Landscaper Survives After Nail Impaled In His Eye
BOSTON (CBS/AP) – A landscaper survived a horrific accident after a nearly 3-inch nail was impaled in his eye when he accidentally hit it with a weed-whacker.
The incident happened about two years ago, but was just reported this week in the New England Journal of Medicine.
The unidentified 27-year-old landscaper was cutting weeds using a power string trimmer when it hit a nail and it became lodged in his right eye.
'EXCRUCIATING' PAIN
"He had immediate and persistent severe pain in the eye, which became excruciating with attempts to open the eye or move it," doctors at Massachusetts General Hospital wrote in their presentation of the case.
The man did not lose consciousness and there was slight bleeding.
He was rushed to the emergency department at MGH.
"When you looked at him, all you saw was the back end of the nail" in his right eye, said Dr. Wael Asaad, a neurosurgeon now at Rhode Island Hospital and Brown University.
Doctors couldn't tell how long the nail was or its path, so radiologist Dr. Rajiv Gupta used a new type of CT scanner to get detailed images.

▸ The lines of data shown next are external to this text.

-- ==== Sys2Proof/Machine/Flags.lean ====
section
/-! DEFINITION. The arithmetic of the stoke engines and the sticky flags it sets (R125 to R128, R170, R183 to R187):
Q1.31 and wide saturation and rounding, and binary32 with its departures. Every function returns the value and the
sticky flags the operation sets. -/
namespace Sys2Proof.Machine

/-- The sticky flags of R128 that an operation sets: [0] QSAT, [1] WSAT, [2] FINV, [3] FOVF, [4] FDZ, [5] FDEN. -/
abbrev Flg := BitVec 6

def flgQSAT : Flg := 1
def flgWSAT : Flg := 2
def flgFINV : Flg := 4
def flgFOVF : Flg := 8
def flgFDZ : Flg := 16
def flgFDEN : Flg := 32

/-- `y / 2^k` rounded to an integer, to nearest with ties to even (the `rne` of spec/05). -/
def rneShift (y : Int) (k : Nat) : Int :=
  if k = 0 then y else
  let q := y / (2 ^ k : Int)
  let r := y % (2 ^ k : Int)
  let half : Int := 2 ^ (k - 1)
  if r > half ∨ (r = half ∧ q % 2 = 1) then q + 1 else q

/-- `sat31` of spec/05 on the integer form of a Q1.31 value: clamp to the range and set QSAT when it clamps (R125). -/
def sat31 (y : Int) : Word × Flg :=
  if y > 2 ^ 31 - 1 then (0x7FFFFFFF, flgQSAT)
  else if y < -(2 ^ 31) then (0x80000000, flgQSAT)
  else (BitVec.ofInt 32 y, 0)

/-- `sat72` of spec/05 on the integer form of a Q10.62 value (R126). -/
def sat72 (y : Int) : BitVec 72 × Flg :=
  if y > 2 ^ 71 - 1 then (BitVec.ofInt 72 (2 ^ 71 - 1), flgWSAT)
  else if y < -(2 ^ 71) then (BitVec.ofInt 72 (-(2 ^ 71)), flgWSAT)
  else (BitVec.ofInt 72 y, 0)

/-- A Q1.31 product, rounded and saturated (R125). -/
def qmulOp (a b : Word) : Word × Flg := sat31 (rneShift (a.toInt * b.toInt) 31)

/-- The quiet NaN of R127. -/
def qNaN : Word := 0x7FC00000

/-- A binary32 value after subnormal operands are replaced by zero (R127): `fin neg m e` is ±m × 2^e. -/
inductive FP where
  | nan
  | inf (neg : Bool)
  | fin (neg : Bool) (m : Nat) (e : Int)
  deriving DecidableEq, Repr

/-- The value of a binary32 lane, and FDEN where a subnormal operand is replaced by zero (R127). -/
def fpOf (w : Word) : FP × Flg :=
  let n : Nat := w.toNat
  let neg := decide (n / 2 ^ 31 % 2 = 1)
  let ex : Nat := n / 2 ^ 23 % 256
  let fr : Nat := n % 2 ^ 23
  if ex = 255 then (if fr = 0 then .inf neg else .nan, 0)
  else if ex = 0 then (.fin neg 0 0, if fr = 0 then 0 else flgFDEN)
  else (.fin neg (2 ^ 23 + fr) ((ex : Int) - 150), 0)

/-- The sign bit of a word. -/
def signBit (neg : Bool) : Nat := if neg then 2 ^ 31 else 0

/-- A signed zero. -/
def fzero (neg : Bool) : Word := BitVec.ofNat 32 (signBit neg)

/-- A signed infinity. -/
def finf (neg : Bool) : Word := BitVec.ofNat 32 (signBit neg + 255 * 2 ^ 23)

/-- Round ±(m × 2^e), with `sticky` for a nonzero part below the last bit of `m`, to binary32 (R127). `m` carries at
least 26 significant bits where `sticky` is set. -/
def fround (neg : Bool) (m : Nat) (e : Int) (sticky : Bool) : Word × Flg :=
  if m = 0 then (fzero neg, 0) else
  let len := Nat.log2 m + 1
  let (q, ex) : Nat × Int :=
    if len ≤ 24 then (m * 2 ^ (24 - len), e - ((24 - len : Nat) : Int))
    else
      let sh := len - 24
      let q := m / 2 ^ sh
      let r := m % 2 ^ sh
      let half := 2 ^ (sh - 1)
      let up := decide (r > half) || (r == half && (sticky || q % 2 == 1))
      let q' := if up then q + 1 else q
      if q' = 2 ^ 24 then (2 ^ 23, e + (sh : Int) + 1) else (q', e + (sh : Int))
  let E := ex + 23
  if E > 127 then (finf neg, flgFOVF)
  else if E < -126 then (fzero neg, flgFDEN)
  else (BitVec.ofNat 32 (signBit neg + (E + 127).toNat * 2 ^ 23 + (q - 2 ^ 23)), 0)

/-- The signed integer mantissa of a finite value. -/
def smant (neg : Bool) (m : Nat) : Int := if neg then -(m : Int) else (m : Int)

/-- The exact sum of two finite values, rounded once; an exact zero is +0 unless both signs are negative. -/
def faddFin (n1 : Bool) (m1 : Nat) (e1 : Int) (n2 : Bool) (m2 : Nat) (e2 : Int) : Word × Flg :=
  let e := min e1 e2
  let s := smant n1 m1 * 2 ^ (e1 - e).toNat + smant n2 m2 * 2 ^ (e2 - e).toNat
  if s = 0 then (fzero (n1 && n2), 0)
  else fround (decide (s < 0)) s.natAbs e false

/-- The exponent difference of a zero must not widen the sum: a zero takes the other operand's exponent. -/
def faddCore (x y : FP) : Word × Flg :=
  match x, y with
  | .nan, _ => (qNaN, 0)
  | _, .nan => (qNaN, 0)
  | .inf a, .inf b => if a = b then (finf a, 0) else (qNaN, flgFINV)
  | .inf a, .fin _ _ _ => (finf a, 0)
  | .fin _ _ _, .inf b => (finf b, 0)
  | .fin n1 m1 e1, .fin n2 m2 e2 =>
    faddFin n1 m1 (if m1 = 0 then e2 else e1) n2 m2 (if m2 = 0 then e1 else e2)

/-- Change the sign of a value. -/
def FP.neg : FP → FP
  | .nan => .nan
  | .inf s => .inf (!s)
  | .fin s m e => .fin (!s) m e

def faddOp (a b : Word) : Word × Flg :=
  let (x, fx) := fpOf a
  let (y, fy) := fpOf b
  let (r, f) := faddCore x y
  (r, fx ||| fy ||| f)

def fsubOp (a b : Word) : Word × Flg :=
  let (x, fx) := fpOf a
  let (y, fy) := fpOf b
  let (r, f) := faddCore x y.neg
  (r, fx ||| fy ||| f)

/-- The exact product of two values, as a value; FINV for 0 × ∞. -/
def fmulExact (x y : FP) : FP × Flg :=
  match x, y with
  | .nan, _ => (.nan, 0)
  | _, .nan => (.nan, 0)
  | .inf a, .inf b => (.inf (a != b), 0)
  | .inf a, .fin b m _ => if m = 0 then (.nan, flgFINV) else (.inf (a != b), 0)
  | .fin a m _, .inf b => if m = 0 then (.nan, flgFINV) else (.inf (a != b), 0)
  | .fin a m1 e1, .fin b m2 e2 => (.fin (a != b) (m1 * m2) (e1 + e2), 0)

/-- Round a value to a lane. -/
def fpack : FP → Word × Flg
  | .nan => (qNaN, 0)
  | .inf s => (finf s, 0)
  | .fin s m e => fround s m e false

def fmulOp (a b : Word) : Word × Flg :=
  let (x, fx) := fpOf a
  let (y, fy) := fpOf b
  let (z, f) := fmulExact x y
  let (r, g) := fpack z
  (r, fx ||| fy ||| f ||| g)

/-- FMA and FMS (R174): `c ± a × b` with one rounding. -/
def fmaOp (minus : Bool) (c a b : Word) : Word × Flg :=
  let (z, fz) := fpOf c
  let (x, fx) := fpOf a
  let (y, fy) := fpOf b
  let (pr, fp) := fmulExact x y
  let fp := if z = .nan then 0 else fp
  let (r, g) := faddCore z (if minus then pr.neg else pr)
  (r, fx ||| fy ||| fz ||| fp ||| g)

def fdivOp (a b : Word) : Word × Flg :=
  let (x, fx) := fpOf a
  let (y, fy) := fpOf b
  let (r, g) : Word × Flg :=
    match x, y with
    | .nan, _ => (qNaN, 0)
    | _, .nan => (qNaN, 0)
    | .inf _, .inf _ => (qNaN, flgFINV)
    | .inf s, .fin t _ _ => (finf (s != t), 0)
    | .fin s _ _, .inf t => (fzero (s != t), 0)
    | .fin s m1 e1, .fin t m2 e2 =>
      if m2 = 0 then (if m1 = 0 then (qNaN, flgFINV) else (finf (s != t), flgFDZ))
      else if m1 = 0 then (fzero (s != t), 0)
      else
        let n := m1 * 2 ^ 30
        fround (s != t) (n / m2) (e1 - e2 - 30) (n % m2 != 0)
  (r, fx ||| fy ||| g)

def fsqrtOp (a : Word) : Word × Flg :=
  let (x, fx) := fpOf a
  let (r, g) : Word × Flg :=
    match x with
    | .nan => (qNaN, 0)
    | .inf s => if s then (qNaN, flgFINV) else (finf false, 0)
    | .fin s m e =>
      if m = 0 then (fzero s, 0)
      else if s then (qNaN, flgFINV)
      else
        let (n, e') : Nat × Int := if e % 2 = 0 then (m * 2 ^ 40, e - 40) else (m * 2 ^ 41, e - 41)
        let q := Nat.sqrt n
        fround false q (e' / 2) (q * q != n)
  (r, fx ||| g)

/-- `x < y` of two non-NaN values; −0 counts as less than +0 when `zeros` (the order of FMIN and FMAX). -/
def fpLt (zeros : Bool) (x y : FP) : Bool :=
  match x, y with
  | .nan, _ => false
  | _, .nan => false
  | .inf a, .inf b => a && !b
  | .inf a, .fin _ _ _ => a
  | .fin _ _ _, .inf b => !b
  | .fin s m1 e1, .fin t m2 e2 =>
    if m1 = 0 ∧ m2 = 0 then zeros && s && !t
    else
      let e := min e1 e2
      decide (smant s m1 * 2 ^ (e1 - e).toNat < smant t m2 * 2 ^ (e2 - e).toNat)

/-- A lane with a subnormal operand replaced by zero and every NaN made quiet. -/
def fflush (a : Word) : Word × Flg :=
  match fpOf a with
  | (.nan, _) => (qNaN, 0)
  | (.inf _, _) => (a, 0)
  | (.fin s m _, f) => (if m = 0 then fzero s else a, f)

def fminmaxOp (mx : Bool) (a b : Word) : Word × Flg :=
  let (x, fx) := fpOf a
  let (y, fy) := fpOf b
  let (a', _) := fflush a
  let (b', _) := fflush b
  let r := if x = .nan then b' else if y = .nan then a'
    else if mx then (if fpLt true x y then b' else a') else (if fpLt true y x then b' else a')
  (r, fx ||| fy)

def fabsOp (a : Word) : Word × Flg :=
  let (r, f) := fflush a
  if r = qNaN then (qNaN, f) else (r &&& 0x7FFFFFFF, f)

def fnegOp (a : Word) : Word × Flg :=
  let (r, f) := fflush a
  if r = qNaN then (qNaN, f) else (r ^^^ 0x80000000, f)

/-- The comparisons of R172: a NaN gives 0, −0 equals +0, a subnormal operand sets FDEN. -/
def fcmpOp (k : Nat) (a b : Word) : Bool × Flg :=
  let (x, fx) := fpOf a
  let (y, fy) := fpOf b
  let lt := fpLt false x y
  let gt := fpLt false y x
  let ok := decide (x ≠ .nan ∧ y ≠ .nan)
  (ok && (if k = 0 then !lt && !gt else if k = 1 then lt else !gt), fx ||| fy)

/-- QTOF and ITOF: the integer `x × 2^e` rounded to binary32. -/
def fofInt (x : Int) (e : Int) : Word × Flg := fround (decide (x < 0)) x.natAbs e false

/-- A finite value times 2^k rounded to an integer, to nearest with ties to even. -/
def fpToInt (s : Bool) (m : Nat) (e : Int) (k : Int) : Int :=
  let sh := e + k
  if sh ≥ 0 then smant s m * 2 ^ (min sh.toNat 200) else rneShift (smant s m) (-sh).toNat

def ftoqOp (a : Word) : Word × Flg :=
  let (x, fx) := fpOf a
  let (r, g) : Word × Flg :=
    match x with
    | .nan => (0, 0)
    | .inf s => (if s then 0x80000000 else 0x7FFFFFFF, flgQSAT)
    | .fin s m e => sat31 (fpToInt s m e 31)
  (r, fx ||| g)

def ftoiOp (a : Word) : Word × Flg :=
  let (x, fx) := fpOf a
  let (r, g) : Word × Flg :=
    match x with
    | .nan => (0, 0)
    | .inf s => (if s then 0x80000000 else 0x7FFFFFFF, flgFINV)
    | .fin s m e =>
      let (w, f) := sat31 (fpToInt s m e 0)
      (w, if f = 0 then 0 else flgFINV)
  (r, fx ||| g)

/-- GRAMP's gain step (R184): the new gain, from gain, target and step. -/
def grampGain (g t st : Int) : Int :=
  let s := max st 0
  if g < t then min (g + s) t else max (g - s) t

/-- ENVP and ENVS (R185): the new envelope from the input `x`, the envelope `e` and the two coefficients. -/
def envOp (x e att rel : Int) : Word × Flg :=
  let k := if x > e then att else rel
  sat31 (e + rneShift (k * (x - e)) 31)

/-- LIMG (R186). -/
def limgOp (e t : Int) : Word :=
  if t ≤ 0 then 0 else if e ≤ t then 0x7FFFFFFF else BitVec.ofInt 32 (t * 2 ^ 31 / e)

/-- CRC-32C of a byte list from a running remainder (R53), without the final exclusive or. -/
def crcByte (c : Nat) (b : Nat) : Nat :=
  (List.range 8).foldl (fun c _ => if c % 2 = 1 then (c / 2) ^^^ 0x82F63B78 else c / 2) (c ^^^ b)

/-- CRC-32C (R53): reflected polynomial 0x1EDC6F41, initial value and final exclusive or 0xFFFF_FFFF. -/
def crc32c (bytes : List Nat) : Nat := (bytes.foldl crcByte 0xFFFFFFFF) ^^^ 0xFFFFFFFF

/-- The four bytes of a word, least significant first. -/
def leBytes (w : Nat) : List Nat := [w % 256, w / 256 % 256, w / 65536 % 256, w / 16777216 % 256]

end Sys2Proof.Machine
end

"It reached almost to the tip of the other eye and the brain. It was a very long nail," he said.
The good news: It had not penetrated the globe of the eye, but was to one side.
The bad news: It was lodged against one of the main arteries supplying blood to the head, and another artery serving the other eye.
'LIKE THE FINGER IN A DAM'
"The tip of the nail was like the finger in the dam. We were worried that if we pulled it out, there would be bleeding" — a jet of blood that could damage the other eye or the brain, or even prove fatal, Asaad said.
So they made an elaborate plan in case an artery ruptured and had to be repaired: One surgeon was ready to operate through the head. A second surgeon was ready to operate through the neck. As these two stood by, a third surgeon carefully pulled out the nail.
They waited several minutes. No major bleeding occurred. They stopped sedating him and the patient was allowed to wake. After a tetanus shot and a prescription for five days of preventive antibiotics, he was on his way.
1 MM FROM MAJOR DAMAGE
A checkup eight weeks later showed his vision had returned to normal. Had the nail struck 1 millimeter away, he likely would have had major damage, doctors said.
As dramatic as it was, "nails penetrating the skull are not as uncommon as you would think," usually from nail gun accidents, Asaad said.
Gupta said the lesson is clear: "Wear eye protection whenever operating heavy machinery" or power tools, even simple ones used in gardening.